04-07-2025 eKurier | Kurier Plus
Nowa książka legendarnego amerykańskiego dziennikarza

Kulisy dwóch wojen

Alan SASINOWSKI

Pod koniec 2022 roku Władimir Putin bardzo poważnie rozważał użycia broni jądrowej przeciwko Ukrainie. Wołodymyr Zełenski właściwie aż do 24 lutego 2022 roku nie przyjmował do wiadomości, że Rosja może rozpocząć pełnoskalową wojnę przeciwko jego ojczyźnie. Prezydent Andrzej Duda odegrał ogromną rolę w tym, że Donald Trump podjął, kluczową dla losów wojny, decyzję, aby Republikanie przestali hamować pomoc finansową dla Ukrainy. Między innymi takich rzeczy dowiemy się z książki „Wojna" Boba Woodwarda.
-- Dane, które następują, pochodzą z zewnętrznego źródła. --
theorem pairOk_execDrainEnd {s : State} (h : PairOk s.pair) :
    ∃ t, execDrainEnd s = .next t ∧ PairOk t.pair := by
  refine ⟨_, rfl, ?_⟩
  split
  · rename_i d hd
    split
    · exact pairOk_of_eq (acts_drainEnds s d hd) h
    · exact h
  · exact h

theorem pairOk_execWarmHandoverEnd {s : State} (h : PairOk s.pair) :
    ∃ t, execWarmHandoverEnd s = .next t ∧ PairOk t.pair := by
  refine ⟨_, rfl, ?_⟩
  split
  · rename_i d hd
    split
    · rename_i hc
      have e1 : Does noActs s ((List.range 16).foldl (State.pausesMissed d.x) (s.warmWake (engOther d.out)).takeOver) :=
        does_foldl (fun x a hx => does_pausesMissed (by decide) hx)
          (does_takeOver (by decide) (does_warmWake (by decide) (does_refl _ s)))
      have h1 := acts_of e1
      dsimp only
      generalize (List.range 16).foldl (State.pausesMissed d.x) (s.warmWake (engOther d.out)).takeOver = x at h1 ⊢
      have h2 : PairOk (x.handoverEnds d).pair :=
        pairOk_handoverEnds (pairOk_of_eq h1 h) ((congrArg Acts.hand h1).trans (acts_hand hd (canRaise_fallen hc.2.2)))
      generalize x.handoverEnds d = y at h2 ⊢
      have e3 : Does noActs y ((if d.swap then y.warmRest d.out else y).deliverFrames (some .handoverRxDrop)) :=
        does_deliverFrames (by decide) (does_ite (does_warmRest (by decide) (does_refl _ y)) (does_refl _ y))
      exact pairOk_pairSettled (pok e3 h2)
    · exact h
  · exact h

theorem pairOk_execRelinquish (e : Eng) {s : State} (h : PairOk s.pair) :
    ∃ t, execRelinquish e s = .next t ∧ PairOk t.pair := by
  refine ⟨_, rfl, ?_⟩
  exact pairOk_pairSettled (pairOk_engineFault e 1 h)

theorem pairOk_execHeartbeatMiss (e : Eng) {s : State} (h : PairOk s.pair) :
    ∃ t, execHeartbeatMiss e s = .next t ∧ PairOk t.pair := by
  refine ⟨_, rfl, ?_⟩
  split
  · exact pairOk_pairSettled (pairOk_engineFault e 3 (pok (does_count (by decide) (does_refl _ s)) h))
  · exact h

theorem pairOk_execJunctionFault {s : State} (h : PairOk s.pair) :
    ∃ t, execJunctionFault s = .next t ∧ PairOk t.pair := by
  refine ⟨_, rfl, ?_⟩
  split
  · exact pairOk_fence _ h
  · exact h

theorem pairOk_execFlitReceived (path : FlitPath) (lane : Fin 12) (flit : BitVec 288) {s : State} (h : PairOk s.pair) :
    ∃ t, execFlitReceived path lane flit s = .next t ∧ PairOk t.pair := by
  refine ⟨_, rfl, ?_⟩
  split
  · exact h
  · have h1 := pairOk_flitIn path lane.val flit.toNat h
    generalize s.flitIn path lane.val flit.toNat = x at h1 ⊢
    have e : Does noActs x (x.sendFlit (flitReverse path) lane.val) := does_sendFlit (by decide) (does_refl _ x)
    exact pairOk_pairSettled (pok e h1)

theorem active_of {s t : State} (h : t.pair.acts = s.pair.acts) : t.active = s.active := by
  have ha : t.pair.a.act = s.pair.a.act := congrArg Acts.actA h
  have hb : t.pair.b.act = s.pair.b.act := congrArg Acts.actB h
  unfold State.active
  rw [ha, hb]

theorem comparing_unfenced {s : State} (h : s.comparing = true) : s.pair.fenced = false := by
  cases k : s.pair.fenced with
  | false => rfl
  | true => simp [State.comparing, State.paired, k] at h

/-- A Verdict begins. -/
theorem pairOk_freeze {s : State} (h : PairOk s.pair) (hf : s.pair.fenced = false) : PairOk s.freeze.pair := by
  unfold State.freeze
  extract_lets s1
  have e1 : Does noActs s s1 := does_cutTlps (by decide) (does_foldl (fun x a hx => does_freezeOne (by decide) hx) (does_refl _ s))
  have h1 := pok e1 h
  have f1 : s1.pair.acts.fenc = false := (congrArg Acts.fenc (acts_of e1)).trans hf
  clear_value s1
  have h2 : PairOk (s1.onPair (fun p => { p with verdict := true, frozenAt := s.time.jcycle, cutTlp := s.tlpsBusy })).pair :=
    ⟨h1.lines, h1.one, h1.stA, h1.stB, h1.hand, fun k => absurd (f1.symm.trans k) (by decide)⟩
  generalize s1.onPair (fun p => { p with verdict := true, frozenAt := s.time.jcycle, cutTlp := s.tlpsBusy }) = x at h2 ⊢
  have e3 : Does noActs x x.holdLevels.holdWords := does_holdWords (by decide) (does_holdLevels (by decide) (does_refl _ x))
  exact pok e3 h2

theorem pairOk_execDivergence {s : State} (h : PairOk s.pair) :
    ∃ t, execDivergence s = .next t ∧ PairOk t.pair := by
  refine ⟨_, rfl, ?_⟩
  split
  · rename_i j typ t64 hd
    split
    · rename_i hc
      have h1 := pairOk_freeze h (comparing_unfenced hc.2.1)
      generalize s.freeze = x at h1 ⊢
      have e : Does noActs x (((x.count .divergenceCount 0).raise .divergence (le 1 typ ++ le 8 t64)).deferCommit) :=
        does_deferCommit (by decide) (does_raise (by decide) (does_count (by decide) (does_refl _ x)))
      exact pok e h1
    · exact h
  · exact h

theorem pairOk_verdictEnds {s : State} (h : PairOk s.pair) : PairOk s.verdictEnds.pair := by
  unfold State.verdictEnds
  split
  · exact h
  extract_lets s1
  have e1 : Does noActs s s1 := does_ite (does_refl _ s) (does_freeLevels (by decide) (does_refl _ s))
  have h1 := pok e1 h
  clear_value s1
  have e2 : Does noActs s1 (s1.resumeAll.deliverFrames (some .verdictDrop)).deliverHeld :=
    does_deliverHeld (by decide) (does_deliverFrames (by decide) (does_resumeAll (by decide) (does_refl _ s1)))
  exact pairOk_pairSettled (pok e2 h1)

theorem pairOk_execVerdictResult (test : SelfTest) {s : State} (h : PairOk s.pair) :
    ∃ t, execVerdictResult test s = .next t ∧ PairOk t.pair := by
  refine ⟨_, rfl, ?_⟩
  split
  · rename_i act hv ha
    have h0 : PairOk (s.onPair (fun p => { p with verdict := false, diverged := none })).pair :=
      ⟨h.lines, h.one, h.stA, h.stB, h.hand, fun k => ⟨(h.fence k).1, (h.fence k).2.1, (h.fence k).2.2.1, rfl⟩⟩
    have hA : (s.onPair (fun p => { p with verdict := false, diverged := none })).active = some act := by
      unfold State.active at ha ⊢
      exact ha
    generalize s.onPair (fun p => { p with verdict := false, diverged := none }) = s0 at h0 hA ⊢
    generalize s.selfPass test .a = pa
    generalize s.selfPass test .b = pb
    generalize s.selfPass test act = x
    generalize s.selfPass test (engOther act) = y
    have e1 : Does noActs s0 ((s0.count .verdictCount 0).raise .verdictResult (le 1 (if pa then 1 else 2) ++ le 1 (if pb then 1 else 2))) :=
      does_raise (by decide) (does_count (by decide) (does_refl _ s0))
    have hA1 := (active_of (acts_of e1)).trans hA
    exact pairOk_verdictEnds (pairOk_judge x y (pok e1 h0) hA1)
  · exact h

theorem pairOk_execRoleSwap {s : State} (h : PairOk s.pair) :
    ∃ t, execRoleSwap s = .next t ∧ PairOk t.pair := by
  refine ⟨_, rfl, ?_⟩
  split
  · exact h
  · exact pairOk_dueSwap (pairOk_onPair rfl h)

theorem pairOk_execPairCmdSwap {s : State} (h : PairOk s.pair) :
    ∃ t, execPairCmdSwap s = .next t ∧ PairOk t.pair := by
  refine ⟨_, rfl, ?_⟩
  split
  · exact h
  have e0 : Does noActs s ((s.arrives 64).wrote 0x70010 1) := does_wrote (by decide) (does_arrives (by decide) (does_refl _ s))
  have h0 := pok e0 h
  generalize (s.arrives 64).wrote 0x70010 1 = s0 at h0 ⊢
  dsimp only
  split
  · rename_i e hr ha
    split
    · exact pairOk_onPair rfl h0
    · exact pairOk_startHandover e 7 true h0 (other_low h0 ha) (not_fenced h0 ha)
  · exact pairOk_raise _ _ h0

theorem pairOk_execWarmStandbyReady {s : State} (h : PairOk s.pair) :
    ∃ t, execWarmStandbyReady s = .next t ∧ PairOk t.pair := by
  refine ⟨_, rfl, ?_⟩
  split
  · rename_i e hr ha
    have e0 : Does noActs s (s.warmWake (engOther e)) := does_warmWake (by decide) (does_refl _ s)
    have a0 := (active_of (acts_of e0)).trans ha
    have h0 := pok e0 h
    exact pairOk_startHandover e 7 true h0 (other_low h0 a0) (not_fenced h0 a0)
  · exact h

theorem pairOk_execPairCmdRequalify (e : Eng) {s : State} (h : PairOk s.pair) :
    ∃ t, execPairCmdRequalify e s = .next t ∧ PairOk t.pair := by
  refine ⟨_, rfl, ?_⟩
  split
  · exact h
  have e0 : Does noActs s ((s.arrives 64).wrote 0x70010 (16 * engCode e - 14)) :=
    does_wrote (by decide) (does_arrives (by decide) (does_refl _ s))
  have h0 := pok e0 h
  generalize (s.arrives 64).wrote 0x70010 (16 * engCode e - 14) = s0 at h0 ⊢
  dsimp only
  split
  · rename_i k
    exact pairOk_setState e h0 (act_low h0 (by rw [← eng_state, k]; decide)) (by decide)
  · rename_i k
    exact pairOk_setState e h0 (act_low h0 (by rw [← eng_state, k]; decide)) (by decide)
  · exact h0

theorem pairOk_execBistCycleDone (e : Eng) (pass : Bool) (ecc : BitVec 16) {s : State} (h : PairOk s.pair) :
    ∃ t, execBistCycleDone e pass ecc s = .next t ∧ PairOk t.pair := by
  refine ⟨_, rfl, ?_⟩
  split
  · have h1 (f : EngSt → EngSt) (hf : ∀ g, (f g).act = g.act ∧ (f g).state = g.state) :
        PairOk ((s.count .bistCycles 0).setEng e f).pair := by
      refine pairOk_of_eq (s := s.count .bistCycles 0) ?_ (pok (does_count (by decide) (does_refl _ s)) h)
      rw [acts_setEng]
      cases e
      · dsimp only
        rw [(hf _).1, (hf _).2]
        rfl
      · dsimp only
        rw [(hf _).1, (hf _).2]
        rfl
    dsimp only
    split
    · exact h1 _ (fun _ => ⟨rfl, rfl⟩)
    · exact pairOk_pairSettled (pairOk_engineFault e 8 (h1 _ (fun _ => ⟨rfl, rfl⟩)))
  · exact h

theorem pairOk_execRequalifyDone (e : Eng) (pass : Bool) {s : State} (h : PairOk s.pair) :
    ∃ t, execRequalifyDone e pass s = .next t ∧ PairOk t.pair := by
  refine ⟨_, rfl, ?_⟩
  split
  · rename_i k
    split
    · exact pairOk_onPair rfl (pairOk_setState e h (act_low h (by rw [← eng_state, k]; decide)) (by decide))
    · exact pairOk_failEngine _ _ h
  · exact h

theorem pairOk_execResyncDone {s : State} (h : PairOk s.pair) :
    ∃ t, execResyncDone s = .next t ∧ PairOk t.pair := by
  refine ⟨_, rfl, ?_⟩
  split
  · rename_i e hr hj
    exact pairOk_pairSettled (pairOk_join h (act_low h (by rw [joining_state hj]; decide)))
  · exact h

theorem pairOk_execResyncTimeout {s : State} (h : PairOk s.pair) :
    ∃ t, execResyncTimeout s = .next t ∧ PairOk t.pair := by
  refine ⟨_, rfl, ?_⟩
  split
  · exact pairOk_pairSettled (pairOk_failEngine _ _ (pairOk_raise _ _ (pairOk_onPair rfl h)))
  · exact h
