theorem flags_evrOne {s₀ s : State} (n : Nat) (e : Ev) (b : Bytes) (h : Flags s₀ s) : Flags s₀ (evrOne s n e b).1 := by
  have h1 := flags_evrLost n h
  unfold evrOne
  dsimp only
  split
  · split
    · exact flags_evrWrite _ _ _ h1
    · exact flags_setOf (fun _ => rfl) h1
  · exact h

theorem flags_evrAll {s₀ s : State} (e : Ev) (b : Bytes) (h : Flags s₀ s) : Flags s₀ (evrAll s e b).1 := by
  have h1 := flags_evrOne 0 e b h
  have h2 := flags_evrOne 1 e b h1
  have h3 := flags_evrOne 2 e b h2
  have h4 := flags_evrOne 3 e b h3
  unfold evrAll
  dsimp only
  exact h4

/-- What raising an event does after the event has left the sled. -/
theorem flags_runEv {s₀ s : State} (e : Ev) (b : Bytes) (h : Flags s₀ (s.emit (.event e.code s.time64 b))) :
    Flags s₀ (runEv s e b).1 := by
  have h2 : Flags s₀ (if s.evAlertMinSev ≤ e.severity then (s.emit (.event e.code s.time64 b)).onEvents (fun v => { v with alert := true })
      else s.emit (.event e.code s.time64 b)) := flags_ite (flags_onEvents (by rfl) (fun _ => rfl) h) h
  unfold runEv
  dsimp only
  split
  · exact h2
  · exact flags_evrAll _ _ h2

theorem flags_rateTest {s₀ s : State} (r : LogRec) (h : Flags s₀ s) : Flags s₀ (rateTest s r).1 := by
  unfold rateTest
  extract_lets n
  split
  · split
    · dsimp only
      refine flags_onLog ?_ h
      rfl
    · dsimp only
      refine flags_onLog ?_ h
      rfl
  · exact h

theorem flags_rowWrite {s₀ s : State} (r : LogRec) (h : Flags s₀ s) : Flags s₀ (rowWrite s r) := by
  unfold rowWrite
  dsimp only
  refine flags_setRegion _ _ (flags_onLog ?_ h)
  rfl

theorem flags_runRow {s₀ s : State} (r : LogRec) (h : Flags s₀ s) : Flags s₀ (runRow s r).1 := by
  unfold runRow
  dsimp only
  split
  · split
    · dsimp only
      refine flags_rowWrite _ (flags_onLog ?_ h)
      rfl
    · dsimp only
      refine flags_setRegion _ _ (flags_onLog ?_ h)
      rfl
  · exact flags_rowWrite _ h

theorem flags_deferRow {s₀ s : State} (r : LogRec) (h : Flags s₀ s) : Flags s₀ (deferRow s r).1 := by
  unfold deferRow
  dsimp only
  split
  · try dsimp only
    refine flags_onSupply ?_ h
    rfl
  split
  · split
    · try dsimp only
      refine flags_onSupply ?_ h
      rfl
    · split
      · exact h
      · try dsimp only
        refine flags_onSupply ?_ (flags_runRow _ h)
        rfl
  · try dsimp only
    refine flags_onSupply ?_ h
    rfl

theorem flags_acceptRow {s₀ s : State} (r : LogRec) (h : Flags s₀ s) : Flags s₀ (acceptRow s r).1 := by
  have h1 := flags_rateTest r h
  unfold acceptRow
  dsimp only
  split
  · split
    · exact flags_deferRow _ h1
    · exact flags_runRow _ h1
  · exact h1

theorem flags_run {s₀ s : State} (x : Eff) (h : Flags s₀ s) : Flags s₀ (x.run s).1 := by
  cases x with
  | ev e b => exact flags_runEv e b (flags_emit _ h)
  | count c cls obj n => exact flags_runCount _ _ h
  | row r => exact flags_acceptRow r h

theorem flags_runEffs {s₀ : State} (n : Nat) (l : List Eff) {s : State} (h : Flags s₀ s) : Flags s₀ (runEffs n l s) := by
  induction n generalizing l s with
  | zero => exact h
  | succ n ih =>
    cases l with
    | nil => exact h
    | cons x r => exact ih _ (flags_run x h)

/-- Counting changes nothing but flags. -/
theorem flags_countN {s₀ s : State} (c : Ctr) (cls obj n : Nat) (h : Flags s₀ s) : Flags s₀ (s.countN c cls obj n) :=
  flags_runEffs _ _ h

theorem flags_count {s₀ s : State} (c : Ctr) (obj : Nat) (h : Flags s₀ s) : Flags s₀ (s.count c obj) := flags_countN _ _ _ _ h

theorem flags_countCls {s₀ s : State} (c : Ctr) (cls obj : Nat) (h : Flags s₀ s) : Flags s₀ (s.countCls c cls obj) :=
  flags_countN _ _ _ _ h

/-- Writing a Logbook row changes nothing but flags. -/
theorem flags_logRow {s₀ s : State} (r : LogRec) (h : Flags s₀ s) : Flags s₀ (s.logRow r) := flags_runEffs _ _ h

theorem flags_raise {s₀ s : State} (e : Ev) (b : Bytes) (h : Flags s₀ s) : Flags s₀ (s.raise e b) := flags_runEffs _ _ h

/-- The bound of a work list leaves room for its first entry. -/
theorem effFuel_succ : effFuel = 39999 + 1 := rfl

/-- The event leaves the sled first, and the rest is flags. -/
theorem flags_after_event (s : State) (e : Ev) (b : Bytes) : Flags (s.emit (.event e.code s.time64 b)) (s.raise e b) := by
  unfold State.raise
  rw [effFuel_succ]
  exact flags_runEffs 39999 _ (flags_runEv e b (flags_refl _))

/-! ### Counters under flags -/

/-- An entry of the work list that can count counts EVR_LOST alone. -/
def lostOnly : Eff → Prop
  | .count c cls obj _ => tallyKey c cls obj / 2 ^ 15 = Ctr.evrLost.code
  | _ => True

/-- A step of the work list: the counters kept but EVR_LOST's, and what it adds can count EVR_LOST alone. -/
def LostOnly (s₀ : State) (r : State × List Eff) : Prop := CountsKept s₀ r.1 ∧ ∀ x ∈ r.2, lostOnly x

theorem countsKept_of_count {s t : State} (h : t.tally.count = s.tally.count) : CountsKept s t := fun k _ => by rw [h]

theorem countsKept_trans {s t u : State} (h : CountsKept s t) (k : CountsKept t u) : CountsKept s u :=
  fun i hi => (k i hi).trans (h i hi)

theorem lost_key (n : Nat) (hn : n < 4) : tallyKey Ctr.evrLost.code 0 n / 2 ^ 15 = Ctr.evrLost.code := by
  unfold tallyKey
  show (0x902 * 2 ^ 15 + 0 * 2 ^ 12 + n) / 2 ^ 15 = 0x902
  omega

theorem lostOnly_runCount (s : State) (key n : Nat) (h : key / 2 ^ 15 = Ctr.evrLost.code) : LostOnly s (runCount s key n) := by
  have hc (j v : Nat) : CountsKept s (s.onTally (fun t => t.put j key v)) :=
    fun k hk => get_put_other _ _ (fun e => hk (by rw [e, h]))
  unfold runCount
  dsimp only
  split
  · split
    · exact ⟨fun k hk => hc s.time.jcycle _ k hk, nofun⟩
    · refine ⟨fun k hk => hc s.time.jcycle _ k hk, fun x hx => ?_⟩
      rw [List.mem_singleton.1 hx]
      trivial
  · exact ⟨hc _ _, nofun⟩

theorem count_use (s : State) (k : Act) (f n : Nat) : (s.use k f n).tally.count = s.tally.count := rfl

theorem count_recordUse (s : State) (f n : Nat) : (s.recordUse f n).tally.count = s.tally.count := by
  unfold State.recordUse State.uses
  rw [count_use, count_use]

theorem count_msix (s : State) (f v : Nat) : (s.msix f v).tally = s.tally := by
  unfold State.msix
  split
  · rfl
  · split <;> rfl

theorem count_evrSignal (s : State) (n : Nat) : (evrSignal s n).tally = s.tally := by
  unfold evrSignal
  dsimp only
  split
  · exact count_msix _ _ _
  · rfl

theorem count_evrWrite (s : State) (n : Nat) (e : Ev) (b : Bytes) : (evrWrite s n e b).tally.count = s.tally.count := by
  unfold evrWrite
  rw [count_evrSignal]
  exact count_recordUse _ _ _

theorem lostOnly_evrLost (s : State) (n : Nat) : (evrLost s n).1.tally.count = s.tally.count ∧ ∀ x ∈ (evrLost s n).2, lostOnly x := by
  unfold evrLost
  dsimp only
  split
  · refine ⟨count_evrWrite _ _ _ _, fun x hx => ?_⟩
    rw [List.mem_singleton.1 hx]
    trivial
  · exact ⟨rfl, nofun⟩

theorem lostOnly_evrOne (s : State) (n : Nat) (hn : n < 4) (e : Ev) (b : Bytes) :
    (evrOne s n e b).1.tally.count = s.tally.count ∧ ∀ x ∈ (evrOne s n e b).2, lostOnly x := by
  obtain ⟨h1, h2⟩ := lostOnly_evrLost s n
  unfold evrOne
  dsimp only
  split
  · split
    · exact ⟨(count_evrWrite _ _ _ _).trans h1, h2⟩
    · refine ⟨h1, fun x hx => ?_⟩
      rcases List.mem_append.1 hx with hx | hx
      · exact h2 x hx
      · rw [List.mem_singleton.1 hx]
        exact lost_key n hn
  · exact ⟨rfl, nofun⟩

theorem lostOnly_evrAll (s : State) (e : Ev) (b : Bytes) :
    (evrAll s e b).1.tally.count = s.tally.count ∧ ∀ x ∈ (evrAll s e b).2, lostOnly x := by
  obtain ⟨a0, b0⟩ := lostOnly_evrOne s 0 (by decide) e b
  obtain ⟨a1, b1⟩ := lostOnly_evrOne (evrOne s 0 e b).1 1 (by decide) e b
  obtain ⟨a2, b2⟩ := lostOnly_evrOne (evrOne (evrOne s 0 e b).1 1 e b).1 2 (by decide) e b
  obtain ⟨a3, b3⟩ := lostOnly_evrOne (evrOne (evrOne (evrOne s 0 e b).1 1 e b).1 2 e b).1 3 (by decide) e b
  unfold evrAll
  dsimp only
  refine ⟨((a3.trans a2).trans a1).trans a0, fun x hx => ?_⟩
  simp only [List.mem_append] at hx
  rcases hx with ((hx | hx) | hx) | hx
  · exact b0 x hx
  · exact b1 x hx
  · exact b2 x hx
  · exact b3 x hx

theorem lostOnly_runEv (s : State) (e : Ev) (b : Bytes) : LostOnly s (runEv s e b) := by
  have row : lostOnly (.row (evRow s e b)) := trivial
  have last (x : Eff) (hx : x ∈ if e.logged = true then [Eff.row (evRow s e b)] else []) : lostOnly x := by
    split at hx
    · rw [List.mem_singleton.1 hx]
      exact row
    · cases hx
  unfold runEv
  extract_lets s1 s2 r
  have h0 : s2.tally.count = s.tally.count := by
    show (if s.evAlertMinSev ≤ e.severity then s1.onEvents (fun v => { v with alert := true }) else s1).tally.count = s.tally.count
    split <;> rfl
  have hr : r.1.tally.count = s.tally.count ∧ ∀ x ∈ r.2, lostOnly x := by
    show (if e.logOnly then (s2, []) else evrAll s2 e b).1.tally.count = s.tally.count ∧ ∀ x ∈ (if e.logOnly then (s2, []) else evrAll s2 e b).2, lostOnly x
    split
    · exact ⟨h0, nofun⟩
    · obtain ⟨h1, h2⟩ := lostOnly_evrAll s2 e b
      exact ⟨h1.trans h0, h2⟩
  refine ⟨countsKept_of_count hr.1, fun x hx => ?_⟩
  rcases List.mem_append.1 hx with hx | hx
  · exact hr.2 x hx
  · exact last x hx

theorem tally_rateTest (s : State) (r : LogRec) : (rateTest s r).1.tally = s.tally := by
  unfold rateTest
  extract_lets n
  split
  · split <;> rfl
  · rfl

theorem lostOnly_runRow (s : State) (r : LogRec) : (runRow s r).1.tally = s.tally ∧ ∀ x ∈ (runRow s r).2, lostOnly x := by
  unfold runRow
  dsimp only
  split
  · split
    · refine ⟨rfl, fun x hx => ?_⟩
      rw [List.mem_singleton.1 hx]
      trivial
    · refine ⟨rfl, fun x hx => ?_⟩
      rcases List.mem_cons.1 hx with hx | hx
      · rw [hx]
        trivial
      · split at hx
        · cases hx
        · rw [List.mem_singleton.1 hx]
          trivial
  · exact ⟨rfl, nofun⟩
Wspaniały Biden, straszny Trump

Bob Woodward to legenda amerykańskiego dziennikarstwa. Razem z Carlem Bernteintem ujawnili aferę Watergate. Większość jego książek to bestsellery. Jest dziennikarzem świetnie umocowanym w amerykańskim liberalnym establishmencie. Ma to swoje wady - Woodward mocno sympatyzuje z Bidenem, a Trumpowi przypisuje wszystkie najgorsze cechy i nawet nie podejmuje próby odpowiedzi na pytanie, dlaczego Amerykanie dwukrotnie wybrali tego wcielonego diabła na urząd prezydenta USA. Poza tym w ujęciu Woodwarda Biden i jego ludzie zawsze wypadają lepiej, mądrzej, merytoryczniej niż politycy Rosji, Ukrainy, Izraela etc. Ale są też duże zalety pozycji, z jakiej przemawia dziennikarz - ma dostęp do źródeł w elicie, do których nie mają dostępu inni dziennikarze, i daje nam wgląd w sposób myślenia najważniejszych Demokratów. Bywa też krytyczny wobec „swoich". Potrafi na przykład skrytykować Baracka Obamę - za to, że był bierny podczas inwazji zielonych ludzików na Krym i Donbas, czym ośmielił Putina do dalszej ekspansji.

Atomowe zagrożenie wisiało w powietrzu

Ciekawy jest fragment o tym, jak Amerykanie uzyskali dane wywiadowcze wskazujące na to, że Rosjanie zaatakują Ukrainę, i zaczęli dzielić się tymi danymi z innymi krajami. Większość krajów europejskich podeszła do tych informacji sceptycznie. Symboliczny incydent: 24 lutego 2022 z Kijowa trzeba było ewakuować Bruno Kahla, szefa niemieckiego wywiadu, którego wojna zupełnie zaskoczyła. Także Zełenski nie przyjmował do wiadomości skali zagrożenia. Do samego końca upierał się, że sytuacja nie może się przedstawić tak źle, jak opisują to USA. Tłumaczył Amerykanom, że upublicznienie tych informacji zdemoluje ukraińską gospodarkę, bo uciekną inwestorzy. Ale w tej uporczywej odmowie wobec przyjęcia rzeczywistości takiej, jaka jest, było, zdaje się, coś więcej niż troska o ekonomię - to, co Putin planował, nawet najtrzeźwiej myślącym osobom mogło jawić się jako zbyt radykalne, zbyt szalone.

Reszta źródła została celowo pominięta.